• Collected data entries:
-- ==== Sys2Proof/WellFormed.lean ====
section
/-! DEFINITION. Well-formed commands: what the operands' types leave open. A frame event that is no other command's
frame is what its row says it is (R175, R177, R200). -/

namespace Sys2Proof

open Sys2Proof.Machine

/-- Does a code with a length byte name a command (R177, step 2)? -/
def namesCommand (code length : Byte) : Bool :=
  (officeOfCode code).any (fun c => officeLength c == length.toNat)

/-- Is a run of whole bytes an incomplete frame (R175)? -/
def incompleteFrame : List Byte → Bool
  | _ :: _ :: length :: rest => decide (length.toNat ≤ 64) && decide (rest.length < length.toNat)
  | _ => true

/-- Is a good frame's body, its bytes before the check word, that of a kind of the frame table (R200)? -/
def namesKind (body : List Byte) : Bool :=
  (body.head?.bind kindOfCode).any (fun k => (kindRow k).2 == body.length + 2)

/-- A well-formed command: a frame event of no command's form has none. -/
def Instr.wf : Instr → Bool
  | .unknownCommandCode _ code length => !namesCommand code length
  | .droppedFrame bytes _ => incompleteFrame bytes
  | .malformedFrame _ _ body => !namesKind body
  | _ => true

end Sys2Proof
end

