-- ==== Sys2Proof/Machine/Log.lean ====
section
/-! DEFINITION. The Delivery Log: entries and appends (R136, R137), the release check (R128, R129), the bytes of an entry
as read (12, "The log entry as read"). -/

namespace Sys2Proof.Machine

/-- The largest next sequence number (R137). -/
def maxSequence : Nat := 4294967295

/-- The log is full (R137). -/
def State.logFull (s : State) : Bool := decide (1024 ≤ s.dl.held.length) || s.dl.nextSequence == maxSequence

/-- The compartment records of an entry; a VOID entry bears no result (R136). -/
def logCompartments (withResults : Bool) (cs : List Compartment) : List LogCompartment :=
  cs.zipIdx.map (fun p =>
    ⟨p.2, p.1.substance, p.1.declared, p.1.metered, if withResults then p.1.result else none⟩)

/-- The entry of folder `f` for an append at a time (R136). -/
def entryOf (s : State) (f : Fin 16) (kind : LogKind) (time : Nat) (sPrimary sSecond : Option Nat) : LogEntry :=
  let x := s.folder f
  { sequence := s.dl.nextSequence
    kind := kind
    time := time
    folder := f
    tanker := x.tanker
    primaryCard := (s.account x.primary).card
    secondCard := x.second.bind (fun i => (s.account i).card)
    plannedDrive := x.plannedDrive
    plannedDuty := x.plannedDuty
    sPrimary := sPrimary
    sSecond := sSecond
    placards := s.placardSet Compartment.metered x.compartments
    compartments := logCompartments (kind != .voided) x.compartments }

/-- An append, in the five steps of R137. -/
def appendEntry (e : LogEntry) (s : State) : State :=
  let joined := { s with dl := { s.dl with held := s.dl.held ++ [e], nextSequence := s.dl.nextSequence + 1 } }
  let raised := joined.raiseHighWater e.time
  if raised.dl.level ≤ raised.dl.held.length then setAttention .log raised else raised

/-! ## The release check -/

/-- The drivers of a folder: the primary, and the second when present. -/
def Folder.drivers (x : Folder) : List (Fin 64) := x.primary :: x.second.toList

/-- The codes tested for endorsement at a release: compartments whose metered quantity is above 0 (R129). -/
def releaseCodes (x : Folder) : List Nat := codesWhere (fun c => decide (0 < c.metered)) x.compartments

/-- The reason set of a release at an arrival minute (R128, R129). -/
def releaseReasons (s : State) (x : Folder) (confirmed : MemberSet 16) (t : Nat) : List Reason :=
  let tests := x.drivers.map (fun i => endorsementTest s (s.account i) (releaseCodes x) (s.dayOfMinute t))
  (if x.drivers.any (fun i => (s.account i).state != .active) then [.suspended] else [])
    ++ (if tests.any EndorsementTest.endorsement then [.endorsement] else [])
    ++ (if tests.any EndorsementTest.expired then [.expired] else [])
    ++ (hoursTest s x t).reasons
    ++ (if confirmed ≠ s.placardSet Compartment.metered x.compartments then [.placard] else [])
    ++ (if s.logFull then [.logFull] else [])

/-- A grant (R130): the append, then the folder RELEASED with its release time. -/
def grantRelease (f : Fin 16) (arrival : Nat) (s : State) : State :=
  let x := s.folder f
  let hours := hoursTest s x (minuteOf arrival)
  let kind : LogKind := if x.overrideMark then .dispatchOverride else .dispatch
  let e := entryOf s f kind arrival (some hours.primary.shiftAllowance) (hours.second.map Figures.shiftAllowance)
  (appendEntry e s).setFolder f { x with state := .released, releaseTime := some arrival }

/-! ## Bytes of an entry -/

def LogCompartment.bytes (c : LogCompartment) : List Byte :=
  byte1 c.index ++ bytesSubstance c.substance ++ bytes2 c.declared ++ bytes2 c.metered ++ byte1 (resultCode c.result)

/-- An entry as READ LOG gives it (12). -/
def LogEntry.bytes (e : LogEntry) : List Byte :=
  bytes4 e.sequence ++ byte1 e.kind.code ++ bytes4 e.time ++ byte1 e.folder.val ++ bytes4 e.tanker
    ++ bytesCard e.primaryCard ++ bytesCard e.secondCard ++ bytes2 e.plannedDrive ++ bytes2 e.plannedDuty
    ++ bytes2OrAbsent e.sPrimary ++ bytes2OrAbsent e.sSecond ++ bytes2 e.placards.toNat
    ++ byte1 e.compartments.length ++ e.compartments.flatMap LogCompartment.bytes

end Sys2Proof.Machine
end

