/-- SET COMPARTMENT (R66). -/
def execSetCompartment (o : OfficeFrame) (folder compartment : Byte) (capacity substance declared : BitVec 16)
    (s : State) : Host.Outcome State Fault Refusal :=
  .next (officeCommand .setCompartment o (setCompartmentAnswer folder compartment capacity substance declared) s)

/-- Does a papers line lie within its ranges, for a compartment list of a length (R67)? -/
def lineOk (length : Nat) (line : BitVec 16 × Byte) : Bool :=
  line.1 != 0 && line.2 != 0 && !namesBeyond line.2 length

/-- SET PAPERS at its owner (R67). -/
def setPapersAnswer (folder count : Byte) (slots : Vector (BitVec 16 × Byte) 6) (_arrival : Nat) (s : State) : Answer :=
  onFolder folder (fun f s =>
    let x := s.folder f
    let lines := slotsUsed count slots
    if 6 < count.toNat ∨ lines.all (lineOk x.compartments.length) = false then answerRefused s .range
    else if x.state ≠ .opened then answerRefused s .badState
    else answerOk (s.setFolder f { x with papers := lines.map (fun p => ⟨p.1.toNat, p.2⟩) }) []) s

/-- SET PAPERS (R67). -/
def execSetPapers (o : OfficeFrame) (folder count : Byte) (lines : Vector (BitVec 16 × Byte) 6) (s : State) :
    Host.Outcome State Fault Refusal :=
  .next (officeCommand .setPapers o (setPapersAnswer folder count lines) s)

/-- The states OPEN to READY. -/
def openToReady : List FolderState := [.opened, .papered, .assigned, .loading, .amendWait, .held, .ready]

/-- SET TRIP at its owner (R68). -/
def setTripAnswer (folder : Byte) (drive duty : BitVec 16) (_arrival : Nat) (s : State) : Answer :=
  if 1440 < drive.toNat ∨ 1440 < duty.toNat then answerRefused s .range
  else onFolderIn folder openToReady (fun f s =>
    answerOk (s.setFolder f { s.folder f with plannedDrive := drive.toNat, plannedDuty := duty.toNat }) []) s

/-- SET TRIP (R68). -/
def execSetTrip (o : OfficeFrame) (folder : Byte) (drive duty : BitVec 16) (s : State) :
    Host.Outcome State Fault Refusal :=
  .next (officeCommand .setTrip o (setTripAnswer folder drive duty) s)

/-- SUBMIT of an OPEN folder: the plan check, then PAPERED with the placard set of the declared quantities (R69). -/
def submitOpen (arrival : Nat) (f : Fin 16) (s : State) : Answer :=
  let x := s.folder f
  match planCheck s x (s.dayOfMinute (minuteOf arrival)) with
  | some failure => ⟨s, some failure.reason, failure.data⟩
  | none =>
    let placards := s.placardSet Compartment.declared x.compartments
    answerOk (s.setFolder f { x with state := .papered, placards := placards }) (bytes2 placards.toNat)

/-- SUBMIT (R69). -/
def execSubmit (o : OfficeFrame) (folder : Byte) (s : State) : Host.Outcome State Fault Refusal :=
  .next (officeCommand .submit o (fun arrival => onFolderIn folder [.opened] (submitOpen arrival)) s)

/-- REOPEN of a PAPERED folder (R70). -/
def reopenPapered (f : Fin 16) (s : State) : Answer :=
  answerOk (s.setFolder f { s.folder f with state := .opened, placards := 0 }) []

/-- REOPEN (R70). -/
def execReopen (o : OfficeFrame) (folder : Byte) (s : State) : Host.Outcome State Fault Refusal :=
  .next (officeCommand .reopen o (fun _ => onFolderIn folder [.papered] reopenPapered) s)
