-- ==== Sys2Proof/Machine/TableCommands.lean ====
section
/-! DEFINITION. The office commands on the metering settings (06), the delivery log (07), the rights (08) and the rack
link (09). -/

namespace Sys2Proof.Machine

/-! ## Metering settings -/

/-- Ranges and cross-conditions of the eight settings (R107). -/
def MeterSettings.inRange (m : MeterSettings) : Bool :=
  within 1 4 m.arms && within 1 15 m.settleMin && decide (m.settleBand ≤ 50) && within m.settleMin 63 m.settleMax
    && decide (m.passTenths ≤ 100) && decide (m.passFloor ≤ 1000) && within m.passTenths 200 m.amendTenths
    && within m.passFloor 2000 m.amendFloor

/-- SET METERING at its owner (R107). -/
def setMeteringAnswer (m : MeterSettings) (_arrival : Nat) (s : State) : Answer :=
  inConfig (fun s => if m.inRange then answerOk { s with mr := m } [] else answerRefused s .range) s

/-- SET METERING (R107). -/
def execSetMetering (o : OfficeFrame) (arms settleMin settleBand settleMax passTenths : Byte) (passFloor : BitVec 16)
    (amendTenths : Byte) (amendFloor : BitVec 16) (s : State) : Host.Outcome State Fault Refusal :=
  .next (officeCommand .setMetering o
    (setMeteringAnswer ⟨arms.toNat, settleMin.toNat, settleBand.toNat, settleMax.toNat, passTenths.toNat,
      passFloor.toNat, amendTenths.toNat, amendFloor.toNat⟩) s)

/-- The settings as they travel (12). -/
def MeterSettings.bytes (m : MeterSettings) : List Byte :=
  byte1 m.arms ++ byte1 m.settleMin ++ byte1 m.settleBand ++ byte1 m.settleMax ++ byte1 m.passTenths
    ++ bytes2 m.passFloor ++ byte1 m.amendTenths ++ bytes2 m.amendFloor

/-- READ METERING (R107). -/
def execReadMetering (o : OfficeFrame) (s : State) : Host.Outcome State Fault Refusal :=
  .next (officeCommand .readMetering o (fun _ s => answerOk s s.mr.bytes) s)

/-! ## Delivery log -/

/-- What READ LOG OLDEST gives (R139). -/
def oldestBytes (s : State) : List Byte :=
  bytes2 s.dl.held.length ++ (match s.dl.held with
    | [] => bytes4 s.dl.nextSequence
    | e :: _ => e.bytes)

/-- READ LOG OLDEST (R139). -/
def execReadLogOldest (o : OfficeFrame) (s : State) : Host.Outcome State Fault Refusal :=
  .next (officeCommand .readLogOldest o (fun _ s => answerOk s (oldestBytes s)) s)

/-- READ LOG at its owner (R139). -/
def readLogAnswer (sequence : BitVec 32) (_arrival : Nat) (s : State) : Answer :=
  match s.dl.held.find? (fun e => e.sequence == sequence.toNat) with
  | none => answerRefused s .range
  | some e => answerOk s (bytes2 s.dl.held.length ++ e.bytes)

/-- READ LOG (R139). -/
def execReadLog (o : OfficeFrame) (sequence : BitVec 32) (s : State) : Host.Outcome State Fault Refusal :=
  .next (officeCommand .readLog o (readLogAnswer sequence) s)

/-- The entries held after an acknowledgement of sequences up to `n` (R140). -/
def acknowledged (n : Nat) (held : List LogEntry) : List LogEntry := held.dropWhile (fun e => decide (e.sequence ≤ n))

/-- ACK LOG at its owner (R140). -/
def ackLogAnswer (n : Nat) (_arrival : Nat) (s : State) : Answer :=
  if s.dl.nextSequence ≤ n then answerRefused s .range
  else
    let left := acknowledged n s.dl.held
    answerOk { s with dl := { s.dl with held := left } }
      (bytes2 (s.dl.held.length - left.length) ++ bytes2 left.length)

/-- ACK LOG (R140). -/
def execAckLog (o : OfficeFrame) (sequence : BitVec 32) (s : State) : Host.Outcome State Fault Refusal :=
  .next (officeCommand .ackLog o (ackLogAnswer sequence.toNat) s)

/-- What LOG STATUS gives (R141). -/
def logStatusBytes (s : State) : List Byte :=
  bytes2 s.dl.held.length ++ bytesSequence (s.dl.held.head?.map LogEntry.sequence)
    ++ bytesSequence (s.dl.held.getLast?.map LogEntry.sequence) ++ bytes4 s.dl.nextSequence ++ bytes2 s.dl.level
    ++ byteOfBool s.logFull

/-- LOG STATUS (R141). -/
def execLogStatus (o : OfficeFrame) (s : State) : Host.Outcome State Fault Refusal :=
  .next (officeCommand .logStatus o (fun _ s => answerOk s (logStatusBytes s)) s)

/-- SET LOG WARNING at its owner (R142). -/
def setLogWarningAnswer (level : BitVec 16) (_arrival : Nat) (s : State) : Answer :=
  inConfig (fun s =>
    if within 1 1024 level.toNat then answerOk { s with dl := { s.dl with level := level.toNat } } []
    else answerRefused s .range) s

/-- SET LOG WARNING (R142). -/
def execSetLogWarning (o : OfficeFrame) (level : BitVec 16) (s : State) : Host.Outcome State Fault Refusal :=
  .next (officeCommand .setLogWarning o (setLogWarningAnswer level) s)

/-! ## Rights -/

/-- The ten cells of the office column, in the order of R147, one byte each (log 16). -/
def columnBytes (s : State) : List Byte := (List.range 10).flatMap (fun k => byteOfBool (hasMember s.rc.allowed k))

/-- The office column with the named groups written (R151). -/
def writtenColumn (groups : MemberSet 10) (allow : Bool) (column : MemberSet 10) : MemberSet 10 :=
  if allow then column ||| groups else column &&& ~~~groups

/-- SET RIGHTS at its owner (R151). -/
def setRightsAnswer (groups : BitVec 16) (value : Byte) (_arrival : Nat) (s : State) : Answer :=
  match allowOfCode value with
  | none => answerRefused s .range
  | some allow =>
    if groups = 0 ∨ groupsOk groups = false then answerRefused s .range
    else
      let s' := { s with rc := { s.rc with allowed := writtenColumn (groups.setWidth 10) allow s.rc.allowed } }
      answerOk s' (columnBytes s')

/-- SET RIGHTS (R151). -/
def execSetRights (o : OfficeFrame) (groups : BitVec 16) (value : Byte) (s : State) :
    Host.Outcome State Fault Refusal :=
  .next (officeCommand .setRights o (setRightsAnswer groups value) s)

/-- READ RIGHTS (R152): the column, and the SKEY level sampled for this command. -/
def execReadRights (o : OfficeFrame) (s : State) : Host.Outcome State Fault Refusal :=
  .next (officeCommand .readRights o (fun _ s => answerOk s (columnBytes s ++ byteOfBool o.skey)) s)

/-- The code of an operation: the command's, or the kind's (R199). -/
def Operation.code : Operation → Byte
  | .office c => officeCode c
  | .link k => (kindRow k).1

/-- A denial entry as READ DENIALS gives it (R157). R199 gives the reason of a denial entry no width: it travels as its code
in 1 byte, DESIGN CHOICE (log 16). The code of the group is log 11. -/
def Denial.bytes (d : Denial) : List Byte :=
  byte1 d.role.code ++ byteIndex d.node ++ [d.operation.code]
    ++ [(d.group.map (fun g => BitVec.ofNat 8 g.bit)).getD Config.absentGroup] ++ byte1 d.reason.code
    ++ [d.folderNamed.getD 0xFF] ++ bytes4 d.time

/-- READ DENIALS (R157): newest first. -/
def execReadDenials (o : OfficeFrame) (s : State) : Host.Outcome State Fault Refusal :=
  .next (officeCommand .readDenials o
    (fun _ s => answerOk s (byte1 s.rc.denials.length ++ s.rc.denials.reverse.flatMap Denial.bytes)) s)

/-! ## Rack link -/

/-- Is bay `n`, whose node a new enrolled set leaves out, held by a folder (R160)? -/
def leavesHeldBay (s : State) (enrolled : MemberSet 9) : Bool :=
  (List.finRange 8).any (fun b => !hasMember enrolled b.val && (s.folderOfBay b).isSome)

/-- A node's entry after a SET LINK (R160). -/
def linkedEntry (joinsOrLeaves : Bool) (limit : Nat) (e : NodeEntry) : NodeEntry :=
  if joinsOrLeaves then NodeEntry.start else { e with silence := min e.silence limit }

/-- The three link settings written, and the node table brought in line (R160). -/
def writeLink (period limit : Nat) (enrolled : MemberSet 9) (s : State) : State :=
  { s with
    rlc := { s.rlc with
      cyclePeriod := period
      silenceLimit := limit
      enrolled := enrolled
      nodes := tabulate 9 (fun n =>
        linkedEntry (hasMember s.rlc.enrolled n.val != hasMember enrolled n.val) limit (s.node n)) } }

/-- SET LINK at its owner (R160). -/
def setLinkAnswer (period : BitVec 16) (silence : Byte) (enrolled : BitVec 16) (_arrival : Nat) (s : State) : Answer :=
  inConfig (fun s =>
    if within 100 2000 period.toNat = false ∨ period.toNat % 50 ≠ 0 ∨ within 2 64 silence.toNat = false
        ∨ enrolledOk enrolled = false then answerRefused s .range
    else if leavesHeldBay s (enrolled.setWidth 9) then answerRefused s .inUse
    else answerOk (writeLink period.toNat silence.toNat (enrolled.setWidth 9) s) []) s

/-- SET LINK (R160). -/
def execSetLink (o : OfficeFrame) (period : BitVec 16) (silence : Byte) (enrolled : BitVec 16) (s : State) :
    Host.Outcome State Fault Refusal :=
  .next (officeCommand .setLink o (setLinkAnswer period silence enrolled) s)

/-- READMIT NODE at its owner (R167). -/
def readmitNodeAnswer (node : Byte) (_arrival : Nat) (s : State) : Answer :=
  match indexOf 9 node with
  | none => answerRefused s .range
  | some n => answerOk (s.setNode n NodeEntry.start) (byte1 (s.node n).state.code)

/-- READMIT NODE (R167). -/
def execReadmitNode (o : OfficeFrame) (node : Byte) (s : State) : Host.Outcome State Fault Refusal :=
  .next (officeCommand .readmitNode o (readmitNodeAnswer node) s)

def NodeEntry.bytes (e : NodeEntry) : List Byte :=
  byte1 e.state.code ++ byte1 e.faults ++ byte1 e.silence ++ bytes4OrAbsent e.lastGood

/-- What READ LINK gives (R173). -/
def linkBytes (s : State) : List Byte :=
  bytes2 s.rlc.cyclePeriod ++ byte1 s.rlc.silenceLimit ++ bytes2 s.rlc.enrolled.toNat ++ [s.rlc.cycle]
    ++ byte1 s.rlc.queue.length ++ byte1 s.rlc.reserved ++ byte1 s.owedStops.length
    ++ s.rlc.nodes.toList.flatMap NodeEntry.bytes

/-- READ LINK (R173). -/
def execReadLink (o : OfficeFrame) (s : State) : Host.Outcome State Fault Refusal :=
  .next (officeCommand .readLink o (fun _ s => answerOk s (linkBytes s)) s)

end Sys2Proof.Machine
end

• Assignment: Starting with the line with "log entry as" above and going on through the line with "def Folder.drivers (x", transcribe every line exactly, both ends included, and add nothing.

• Output of the task:
as read (12, "The log entry as read"). -/

namespace Sys2Proof.Machine

/-- The largest next sequence number (R137). -/
def maxSequence : Nat := 4294967295

/-- The log is full (R137). -/
def State.logFull (s : State) : Bool := decide (1024 ≤ s.dl.held.length) || s.dl.nextSequence == maxSequence

/-- The compartment records of an entry; a VOID entry bears no result (R136). -/
def logCompartments (withResults : Bool) (cs : List Compartment) : List LogCompartment :=
  cs.zipIdx.map (fun p =>
    ⟨p.2, p.1.substance, p.1.declared, p.1.metered, if withResults then p.1.result else none⟩)

/-- The entry of folder `f` for an append at a time (R136). -/
def entryOf (s : State) (f : Fin 16) (kind : LogKind) (time : Nat) (sPrimary sSecond : Option Nat) : LogEntry :=
  let x := s.folder f
  { sequence := s.dl.nextSequence
    kind := kind
    time := time
    folder := f
    tanker := x.tanker
    primaryCard := (s.account x.primary).card
    secondCard := x.second.bind (fun i => (s.account i).card)
    plannedDrive := x.plannedDrive
    plannedDuty := x.plannedDuty
    sPrimary := sPrimary
    sSecond := sSecond
    placards := s.placardSet Compartment.metered x.compartments
    compartments := logCompartments (kind != .voided) x.compartments }

/-- An append, in the five steps of R137. -/
def appendEntry (e : LogEntry) (s : State) : State :=
  let joined := { s with dl := { s.dl with held := s.dl.held ++ [e], nextSequence := s.dl.nextSequence + 1 } }
  let raised := joined.raiseHighWater e.time
  if raised.dl.level ≤ raised.dl.held.length then setAttention .log raised else raised

/-! ## The release check -/

/-- The drivers of a folder: the primary, and the second when present. -/
def Folder.drivers (x : Folder) : List (Fin 64) := x.primary :: x.second.toList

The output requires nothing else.